● Your objective
When you reach the line containing "t.fsm = s.fsm ∧" in the entries below, start writing out each line exactly, and stop after the line containing "never answered -/".

● Supplied material
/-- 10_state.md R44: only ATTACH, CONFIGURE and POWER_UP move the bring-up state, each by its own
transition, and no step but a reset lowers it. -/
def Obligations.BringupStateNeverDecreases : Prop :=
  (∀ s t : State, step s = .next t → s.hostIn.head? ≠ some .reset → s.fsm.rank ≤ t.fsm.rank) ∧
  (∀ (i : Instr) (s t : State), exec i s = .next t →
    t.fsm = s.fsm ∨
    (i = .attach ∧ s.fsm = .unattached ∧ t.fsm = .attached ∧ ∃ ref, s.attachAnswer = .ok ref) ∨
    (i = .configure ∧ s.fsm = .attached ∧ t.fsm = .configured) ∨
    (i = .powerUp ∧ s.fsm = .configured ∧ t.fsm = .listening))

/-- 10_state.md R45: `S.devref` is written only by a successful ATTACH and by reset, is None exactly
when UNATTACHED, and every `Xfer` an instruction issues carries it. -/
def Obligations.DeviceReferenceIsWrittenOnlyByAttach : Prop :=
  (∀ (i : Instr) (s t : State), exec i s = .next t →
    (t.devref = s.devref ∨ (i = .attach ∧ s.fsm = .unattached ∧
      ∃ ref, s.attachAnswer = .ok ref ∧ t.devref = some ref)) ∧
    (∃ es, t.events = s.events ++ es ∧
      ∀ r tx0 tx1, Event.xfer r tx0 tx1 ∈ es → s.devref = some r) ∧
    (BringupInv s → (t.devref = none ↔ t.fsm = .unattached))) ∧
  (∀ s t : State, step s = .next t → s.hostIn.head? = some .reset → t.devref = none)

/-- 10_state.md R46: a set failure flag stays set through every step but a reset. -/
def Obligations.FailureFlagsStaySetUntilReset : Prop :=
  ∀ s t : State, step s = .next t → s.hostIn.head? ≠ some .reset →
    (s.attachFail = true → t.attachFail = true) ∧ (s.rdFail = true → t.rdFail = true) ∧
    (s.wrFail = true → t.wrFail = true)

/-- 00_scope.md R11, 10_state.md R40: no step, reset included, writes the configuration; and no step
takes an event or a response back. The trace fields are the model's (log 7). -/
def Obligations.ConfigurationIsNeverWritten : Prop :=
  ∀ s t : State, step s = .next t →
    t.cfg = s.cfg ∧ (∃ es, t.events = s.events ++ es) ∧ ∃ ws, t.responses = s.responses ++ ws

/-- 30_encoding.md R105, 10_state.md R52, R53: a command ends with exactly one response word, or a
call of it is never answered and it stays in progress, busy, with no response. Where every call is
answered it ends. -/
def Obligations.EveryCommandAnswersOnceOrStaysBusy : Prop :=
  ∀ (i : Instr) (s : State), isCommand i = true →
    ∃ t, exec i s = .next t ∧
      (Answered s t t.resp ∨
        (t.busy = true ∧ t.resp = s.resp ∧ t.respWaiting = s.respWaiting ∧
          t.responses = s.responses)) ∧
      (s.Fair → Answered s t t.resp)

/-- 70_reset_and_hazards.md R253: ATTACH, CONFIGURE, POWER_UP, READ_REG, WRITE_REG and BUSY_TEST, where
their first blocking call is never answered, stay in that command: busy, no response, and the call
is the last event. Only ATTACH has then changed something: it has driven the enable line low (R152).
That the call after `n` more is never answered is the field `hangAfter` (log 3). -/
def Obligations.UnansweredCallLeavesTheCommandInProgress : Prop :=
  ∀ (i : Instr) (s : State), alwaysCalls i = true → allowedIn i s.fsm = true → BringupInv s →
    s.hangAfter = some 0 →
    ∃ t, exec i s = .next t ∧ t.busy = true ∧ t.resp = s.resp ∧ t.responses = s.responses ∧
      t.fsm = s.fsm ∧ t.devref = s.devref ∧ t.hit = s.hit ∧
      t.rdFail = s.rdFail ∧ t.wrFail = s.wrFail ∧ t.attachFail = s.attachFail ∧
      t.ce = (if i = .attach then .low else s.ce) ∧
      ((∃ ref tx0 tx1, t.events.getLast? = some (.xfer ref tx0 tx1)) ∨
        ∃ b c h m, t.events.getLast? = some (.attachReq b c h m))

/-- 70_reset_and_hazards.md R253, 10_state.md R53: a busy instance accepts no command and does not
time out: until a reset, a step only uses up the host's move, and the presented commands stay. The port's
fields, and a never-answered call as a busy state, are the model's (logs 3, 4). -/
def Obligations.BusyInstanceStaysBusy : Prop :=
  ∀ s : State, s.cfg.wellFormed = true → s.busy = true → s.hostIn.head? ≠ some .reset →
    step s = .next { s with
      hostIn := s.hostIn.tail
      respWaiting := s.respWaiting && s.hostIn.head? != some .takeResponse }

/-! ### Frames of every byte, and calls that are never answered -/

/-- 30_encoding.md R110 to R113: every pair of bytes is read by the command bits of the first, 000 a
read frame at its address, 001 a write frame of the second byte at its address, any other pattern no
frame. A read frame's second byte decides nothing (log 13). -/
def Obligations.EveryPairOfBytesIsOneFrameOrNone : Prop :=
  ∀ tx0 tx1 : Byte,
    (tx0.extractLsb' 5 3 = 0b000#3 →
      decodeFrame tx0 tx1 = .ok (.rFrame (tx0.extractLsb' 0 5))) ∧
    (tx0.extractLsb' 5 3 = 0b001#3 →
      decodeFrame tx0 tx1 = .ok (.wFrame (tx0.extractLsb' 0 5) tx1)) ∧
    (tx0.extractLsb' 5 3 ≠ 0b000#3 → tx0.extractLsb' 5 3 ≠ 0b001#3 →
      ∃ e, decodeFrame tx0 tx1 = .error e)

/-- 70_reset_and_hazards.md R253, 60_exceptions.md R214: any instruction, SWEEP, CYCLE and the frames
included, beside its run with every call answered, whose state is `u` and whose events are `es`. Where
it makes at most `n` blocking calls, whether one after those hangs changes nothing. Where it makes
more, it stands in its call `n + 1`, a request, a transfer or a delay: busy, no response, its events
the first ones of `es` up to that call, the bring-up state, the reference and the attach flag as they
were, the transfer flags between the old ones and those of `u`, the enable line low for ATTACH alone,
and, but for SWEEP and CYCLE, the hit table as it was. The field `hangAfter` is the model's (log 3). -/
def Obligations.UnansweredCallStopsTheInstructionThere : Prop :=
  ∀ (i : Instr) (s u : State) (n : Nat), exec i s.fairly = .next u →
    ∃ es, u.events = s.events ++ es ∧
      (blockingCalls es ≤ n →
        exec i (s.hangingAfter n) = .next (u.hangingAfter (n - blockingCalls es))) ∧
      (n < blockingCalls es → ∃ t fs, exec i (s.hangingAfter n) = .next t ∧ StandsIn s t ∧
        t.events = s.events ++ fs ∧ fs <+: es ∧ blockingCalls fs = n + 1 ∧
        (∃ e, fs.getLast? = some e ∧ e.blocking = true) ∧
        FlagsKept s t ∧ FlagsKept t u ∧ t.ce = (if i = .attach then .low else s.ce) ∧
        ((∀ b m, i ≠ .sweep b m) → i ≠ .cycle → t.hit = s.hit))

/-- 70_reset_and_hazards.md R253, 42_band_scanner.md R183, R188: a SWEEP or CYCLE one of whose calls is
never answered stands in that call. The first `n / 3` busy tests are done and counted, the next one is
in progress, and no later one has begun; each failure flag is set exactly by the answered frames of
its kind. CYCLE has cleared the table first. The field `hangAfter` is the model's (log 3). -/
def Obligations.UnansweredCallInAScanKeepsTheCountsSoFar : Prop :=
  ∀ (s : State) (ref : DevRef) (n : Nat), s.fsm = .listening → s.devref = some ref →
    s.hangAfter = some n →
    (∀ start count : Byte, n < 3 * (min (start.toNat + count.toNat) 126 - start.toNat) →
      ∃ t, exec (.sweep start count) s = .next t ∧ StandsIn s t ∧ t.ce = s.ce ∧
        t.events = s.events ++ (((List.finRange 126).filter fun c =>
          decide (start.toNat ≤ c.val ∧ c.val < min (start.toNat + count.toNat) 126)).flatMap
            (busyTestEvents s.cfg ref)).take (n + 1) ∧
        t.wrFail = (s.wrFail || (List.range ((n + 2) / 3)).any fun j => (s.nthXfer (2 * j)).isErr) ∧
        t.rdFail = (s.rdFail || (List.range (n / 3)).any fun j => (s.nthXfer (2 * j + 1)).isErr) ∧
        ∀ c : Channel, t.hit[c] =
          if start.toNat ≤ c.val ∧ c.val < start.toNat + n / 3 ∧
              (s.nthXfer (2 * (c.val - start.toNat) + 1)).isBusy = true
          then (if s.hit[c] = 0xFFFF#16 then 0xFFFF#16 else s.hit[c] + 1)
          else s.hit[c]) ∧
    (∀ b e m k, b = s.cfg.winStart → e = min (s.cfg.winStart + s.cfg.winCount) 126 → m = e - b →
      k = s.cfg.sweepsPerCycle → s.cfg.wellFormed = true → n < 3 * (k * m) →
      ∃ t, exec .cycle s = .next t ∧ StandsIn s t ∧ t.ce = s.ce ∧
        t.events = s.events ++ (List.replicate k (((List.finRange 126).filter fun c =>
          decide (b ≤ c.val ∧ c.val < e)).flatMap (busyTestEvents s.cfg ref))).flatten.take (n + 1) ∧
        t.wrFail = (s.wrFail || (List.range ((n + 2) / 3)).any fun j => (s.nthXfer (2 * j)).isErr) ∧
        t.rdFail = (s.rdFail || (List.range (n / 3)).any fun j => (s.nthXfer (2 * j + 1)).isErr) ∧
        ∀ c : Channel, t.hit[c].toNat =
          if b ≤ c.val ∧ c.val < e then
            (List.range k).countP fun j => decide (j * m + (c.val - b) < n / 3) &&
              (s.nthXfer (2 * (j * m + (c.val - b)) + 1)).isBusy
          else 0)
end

● Expected answer
      t.fsm = s.fsm ∧ t.devref = s.devref ∧ t.hit = s.hit ∧
      t.rdFail = s.rdFail ∧ t.wrFail = s.wrFail ∧ t.attachFail = s.attachFail ∧
      t.ce = (if i = .attach then .low else s.ce) ∧
      ((∃ ref tx0 tx1, t.events.getLast? = some (.xfer ref tx0 tx1)) ∨
        ∃ b c h m, t.events.getLast? = some (.attachReq b c h m))

/-- 70_reset_and_hazards.md R253, 10_state.md R53: a busy instance accepts no command and does not
time out: until a reset, a step only uses up the host's move, and the presented commands stay. The port's
fields, and a never-answered call as a busy state, are the model's (logs 3, 4). -/
def Obligations.BusyInstanceStaysBusy : Prop :=
  ∀ s : State, s.cfg.wellFormed = true → s.busy = true → s.hostIn.head? ≠ some .reset →
    step s = .next { s with
      hostIn := s.hostIn.tail
      respWaiting := s.respWaiting && s.hostIn.head? != some .takeResponse }

/-! ### Frames of every byte, and calls that are never answered -/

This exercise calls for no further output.